*** DATASET EXCERPTS ***

-- ==== Sys2Proof/Laws/State.lean ====
section
/-! SUPPORT. Laws of updates: for every named update of the chip, the fields it leaves as they were, and what it gives the
field it writes; the same for the updates of the whole state. Each holds by definition. -/
namespace Sys2Proof.Machine

variable (x : Chip) (s : State)

/-! `wr` writes `regs`. -/

@[simp] theorem wr_staged (a : Nat) (v : Word) : (wr x a v).staged = x.staged := rfl
@[simp] theorem wr_captured (a : Nat) (v : Word) : (wr x a v).captured = x.captured := rfl
@[simp] theorem wr_latch (a : Nat) (v : Word) : (wr x a v).latch = x.latch := rfl
@[simp] theorem wr_rdata (a : Nat) (v : Word) : (wr x a v).rdata = x.rdata := rfl
@[simp] theorem wr_pw (a : Nat) (v : Word) : (wr x a v).pw = x.pw := rfl
@[simp] theorem wr_tm (a : Nat) (v : Word) : (wr x a v).tm = x.tm := rfl
@[simp] theorem wr_lg (a : Nat) (v : Word) : (wr x a v).lg = x.lg := rfl
@[simp] theorem wr_ft (a : Nat) (v : Word) : (wr x a v).ft = x.ft := rfl
@[simp] theorem wr_freeCount (a : Nat) (v : Word) : (wr x a v).freeCount = x.freeCount := rfl
@[simp] theorem wr_ain (a : Nat) (v : Word) : (wr x a v).ain = x.ain := rfl
@[simp] theorem wr_cal (a : Nat) (v : Word) : (wr x a v).cal = x.cal := rfl
@[simp] theorem wr_lanes (a : Nat) (v : Word) : (wr x a v).lanes = x.lanes := rfl
@[simp] theorem wr_mot (a : Nat) (v : Word) : (wr x a v).mot = x.mot := rfl
@[simp] theorem wr_follows (a : Nat) (v : Word) : (wr x a v).follows = x.follows := rfl
@[simp] theorem wr_ownedLeads (a : Nat) (v : Word) : (wr x a v).ownedLeads = x.ownedLeads := rfl
@[simp] theorem wr_lines (a : Nat) (v : Word) : (wr x a v).lines = x.lines := rfl
@[simp] theorem wr_carr (a : Nat) (v : Word) : (wr x a v).carr = x.carr := rfl
@[simp] theorem wr_recSeq (a : Nat) (v : Word) : (wr x a v).recSeq = x.recSeq := rfl
@[simp] theorem wr_heldMap (a : Nat) (v : Word) : (wr x a v).heldMap = x.heldMap := rfl
@[simp] theorem wr_toLink (a : Nat) (v : Word) : (wr x a v).toLink = x.toLink := rfl
@[simp] theorem wr_toOut (a : Nat) (v : Word) : (wr x a v).toOut = x.toOut := rfl
@[simp] theorem wr_idmapDue (a : Nat) (v : Word) : (wr x a v).idmapDue = x.idmapDue := rfl
@[simp] theorem wr_lk (a : Nat) (v : Word) : (wr x a v).lk = x.lk := rfl
@[simp] theorem wr_cp (a : Nat) (v : Word) : (wr x a v).cp = x.cp := rfl
@[simp] theorem wr_wsp (a : Nat) (v : Word) : (wr x a v).wsp = x.wsp := rfl
@[simp] theorem wr_ports (a : Nat) (v : Word) : (wr x a v).ports = x.ports := rfl
@[simp] theorem wr_plays (a : Nat) (v : Word) : (wr x a v).plays = x.plays := rfl
@[simp] theorem wr_privs (a : Nat) (v : Word) : (wr x a v).privs = x.privs := rfl
@[simp] theorem wr_host (a : Nat) (v : Word) : (wr x a v).host = x.host := rfl
@[simp] theorem wr_twb (a : Nat) (v : Word) : (wr x a v).twb = x.twb := rfl
@[simp] theorem wr_clk (a : Nat) (v : Word) : (wr x a v).clk = x.clk := rfl
@[simp] theorem wr_sens (a : Nat) (v : Word) : (wr x a v).sens = x.sens := rfl
@[simp] theorem wr_store (a : Nat) (v : Word) : (wr x a v).store = x.store := rfl
@[simp] theorem wr_fuse (a : Nat) (v : Word) : (wr x a v).fuse = x.fuse := rfl
@[simp] theorem wr_keyShown (a : Nat) (v : Word) : (wr x a v).keyShown = x.keyShown := rfl
@[simp] theorem wr_jtag (a : Nat) (v : Word) : (wr x a v).jtag = x.jtag := rfl
@[simp] theorem wr_bist (a : Nat) (v : Word) : (wr x a v).bist = x.bist := rfl

/-! `fset` writes `regs`. -/

@[simp] theorem fset_staged (f : Fld) (v : Nat) : (fset x f v).staged = x.staged := rfl
@[simp] theorem fset_captured (f : Fld) (v : Nat) : (fset x f v).captured = x.captured := rfl
@[simp] theorem fset_latch (f : Fld) (v : Nat) : (fset x f v).latch = x.latch := rfl
@[simp] theorem fset_rdata (f : Fld) (v : Nat) : (fset x f v).rdata = x.rdata := rfl
@[simp] theorem fset_pw (f : Fld) (v : Nat) : (fset x f v).pw = x.pw := rfl
@[simp] theorem fset_tm (f : Fld) (v : Nat) : (fset x f v).tm = x.tm := rfl
@[simp] theorem fset_lg (f : Fld) (v : Nat) : (fset x f v).lg = x.lg := rfl
@[simp] theorem fset_ft (f : Fld) (v : Nat) : (fset x f v).ft = x.ft := rfl
@[simp] theorem fset_freeCount (f : Fld) (v : Nat) : (fset x f v).freeCount = x.freeCount := rfl
@[simp] theorem fset_ain (f : Fld) (v : Nat) : (fset x f v).ain = x.ain := rfl
@[simp] theorem fset_cal (f : Fld) (v : Nat) : (fset x f v).cal = x.cal := rfl
@[simp] theorem fset_lanes (f : Fld) (v : Nat) : (fset x f v).lanes = x.lanes := rfl
@[simp] theorem fset_mot (f : Fld) (v : Nat) : (fset x f v).mot = x.mot := rfl
@[simp] theorem fset_follows (f : Fld) (v : Nat) : (fset x f v).follows = x.follows := rfl
@[simp] theorem fset_ownedLeads (f : Fld) (v : Nat) : (fset x f v).ownedLeads = x.ownedLeads := rfl
@[simp] theorem fset_lines (f : Fld) (v : Nat) : (fset x f v).lines = x.lines := rfl
@[simp] theorem fset_carr (f : Fld) (v : Nat) : (fset x f v).carr = x.carr := rfl
@[simp] theorem fset_recSeq (f : Fld) (v : Nat) : (fset x f v).recSeq = x.recSeq := rfl
@[simp] theorem fset_heldMap (f : Fld) (v : Nat) : (fset x f v).heldMap = x.heldMap := rfl
@[simp] theorem fset_toLink (f : Fld) (v : Nat) : (fset x f v).toLink = x.toLink := rfl
@[simp] theorem fset_toOut (f : Fld) (v : Nat) : (fset x f v).toOut = x.toOut := rfl
@[simp] theorem fset_idmapDue (f : Fld) (v : Nat) : (fset x f v).idmapDue = x.idmapDue := rfl
@[simp] theorem fset_lk (f : Fld) (v : Nat) : (fset x f v).lk = x.lk := rfl
@[simp] theorem fset_cp (f : Fld) (v : Nat) : (fset x f v).cp = x.cp := rfl
@[simp] theorem fset_wsp (f : Fld) (v : Nat) : (fset x f v).wsp = x.wsp := rfl
@[simp] theorem fset_ports (f : Fld) (v : Nat) : (fset x f v).ports = x.ports := rfl
@[simp] theorem fset_plays (f : Fld) (v : Nat) : (fset x f v).plays = x.plays := rfl
@[simp] theorem fset_privs (f : Fld) (v : Nat) : (fset x f v).privs = x.privs := rfl
@[simp] theorem fset_host (f : Fld) (v : Nat) : (fset x f v).host = x.host := rfl
@[simp] theorem fset_twb (f : Fld) (v : Nat) : (fset x f v).twb = x.twb := rfl
@[simp] theorem fset_clk (f : Fld) (v : Nat) : (fset x f v).clk = x.clk := rfl
@[simp] theorem fset_sens (f : Fld) (v : Nat) : (fset x f v).sens = x.sens := rfl
@[simp] theorem fset_store (f : Fld) (v : Nat) : (fset x f v).store = x.store := rfl
@[simp] theorem fset_fuse (f : Fld) (v : Nat) : (fset x f v).fuse = x.fuse := rfl
@[simp] theorem fset_keyShown (f : Fld) (v : Nat) : (fset x f v).keyShown = x.keyShown := rfl
@[simp] theorem fset_jtag (f : Fld) (v : Nat) : (fset x f v).jtag = x.jtag := rfl
@[simp] theorem fset_bist (f : Fld) (v : Nat) : (fset x f v).bist = x.bist := rfl

/-! `fflag` writes `regs`. -/

@[simp] theorem fflag_staged (f : Fld) (b : Bool) : (fflag x f b).staged = x.staged := rfl
@[simp] theorem fflag_captured (f : Fld) (b : Bool) : (fflag x f b).captured = x.captured := rfl
@[simp] theorem fflag_latch (f : Fld) (b : Bool) : (fflag x f b).latch = x.latch := rfl
@[simp] theorem fflag_rdata (f : Fld) (b : Bool) : (fflag x f b).rdata = x.rdata := rfl
@[simp] theorem fflag_pw (f : Fld) (b : Bool) : (fflag x f b).pw = x.pw := rfl
@[simp] theorem fflag_tm (f : Fld) (b : Bool) : (fflag x f b).tm = x.tm := rfl
@[simp] theorem fflag_lg (f : Fld) (b : Bool) : (fflag x f b).lg = x.lg := rfl
@[simp] theorem fflag_ft (f : Fld) (b : Bool) : (fflag x f b).ft = x.ft := rfl
@[simp] theorem fflag_freeCount (f : Fld) (b : Bool) : (fflag x f b).freeCount = x.freeCount := rfl
@[simp] theorem fflag_ain (f : Fld) (b : Bool) : (fflag x f b).ain = x.ain := rfl
@[simp] theorem fflag_cal (f : Fld) (b : Bool) : (fflag x f b).cal = x.cal := rfl
@[simp] theorem fflag_lanes (f : Fld) (b : Bool) : (fflag x f b).lanes = x.lanes := rfl
@[simp] theorem fflag_mot (f : Fld) (b : Bool) : (fflag x f b).mot = x.mot := rfl
@[simp] theorem fflag_follows (f : Fld) (b : Bool) : (fflag x f b).follows = x.follows := rfl
@[simp] theorem fflag_ownedLeads (f : Fld) (b : Bool) : (fflag x f b).ownedLeads = x.ownedLeads := rfl
@[simp] theorem fflag_lines (f : Fld) (b : Bool) : (fflag x f b).lines = x.lines := rfl
@[simp] theorem fflag_carr (f : Fld) (b : Bool) : (fflag x f b).carr = x.carr := rfl
@[simp] theorem fflag_recSeq (f : Fld) (b : Bool) : (fflag x f b).recSeq = x.recSeq := rfl
@[simp] theorem fflag_heldMap (f : Fld) (b : Bool) : (fflag x f b).heldMap = x.heldMap := rfl
@[simp] theorem fflag_toLink (f : Fld) (b : Bool) : (fflag x f b).toLink = x.toLink := rfl
@[simp] theorem fflag_toOut (f : Fld) (b : Bool) : (fflag x f b).toOut = x.toOut := rfl
@[simp] theorem fflag_idmapDue (f : Fld) (b : Bool) : (fflag x f b).idmapDue = x.idmapDue := rfl
@[simp] theorem fflag_lk (f : Fld) (b : Bool) : (fflag x f b).lk = x.lk := rfl
@[simp] theorem fflag_cp (f : Fld) (b : Bool) : (fflag x f b).cp = x.cp := rfl
@[simp] theorem fflag_wsp (f : Fld) (b : Bool) : (fflag x f b).wsp = x.wsp := rfl
@[simp] theorem fflag_ports (f : Fld) (b : Bool) : (fflag x f b).ports = x.ports := rfl
@[simp] theorem fflag_plays (f : Fld) (b : Bool) : (fflag x f b).plays = x.plays := rfl
@[simp] theorem fflag_privs (f : Fld) (b : Bool) : (fflag x f b).privs = x.privs := rfl
@[simp] theorem fflag_host (f : Fld) (b : Bool) : (fflag x f b).host = x.host := rfl
@[simp] theorem fflag_twb (f : Fld) (b : Bool) : (fflag x f b).twb = x.twb := rfl
@[simp] theorem fflag_clk (f : Fld) (b : Bool) : (fflag x f b).clk = x.clk := rfl
@[simp] theorem fflag_sens (f : Fld) (b : Bool) : (fflag x f b).sens = x.sens := rfl
@[simp] theorem fflag_store (f : Fld) (b : Bool) : (fflag x f b).store = x.store := rfl
@[simp] theorem fflag_fuse (f : Fld) (b : Bool) : (fflag x f b).fuse = x.fuse := rfl
@[simp] theorem fflag_keyShown (f : Fld) (b : Bool) : (fflag x f b).keyShown = x.keyShown := rfl
@[simp] theorem fflag_jtag (f : Fld) (b : Bool) : (fflag x f b).jtag = x.jtag := rfl
@[simp] theorem fflag_bist (f : Fld) (b : Bool) : (fflag x f b).bist = x.bist := rfl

***

DESCRIPTION OF THE TASK: Give again, exactly as written, the lines running from the first line of the data above through the line that contains "field it writes;".

RESULT:
-- ==== Sys2Proof/Laws/State.lean ====
section
/-! SUPPORT. Laws of updates: for every named update of the chip, the fields it leaves as they were, and what it gives the
field it writes; the same for the updates of the whole state. Each holds by definition. -/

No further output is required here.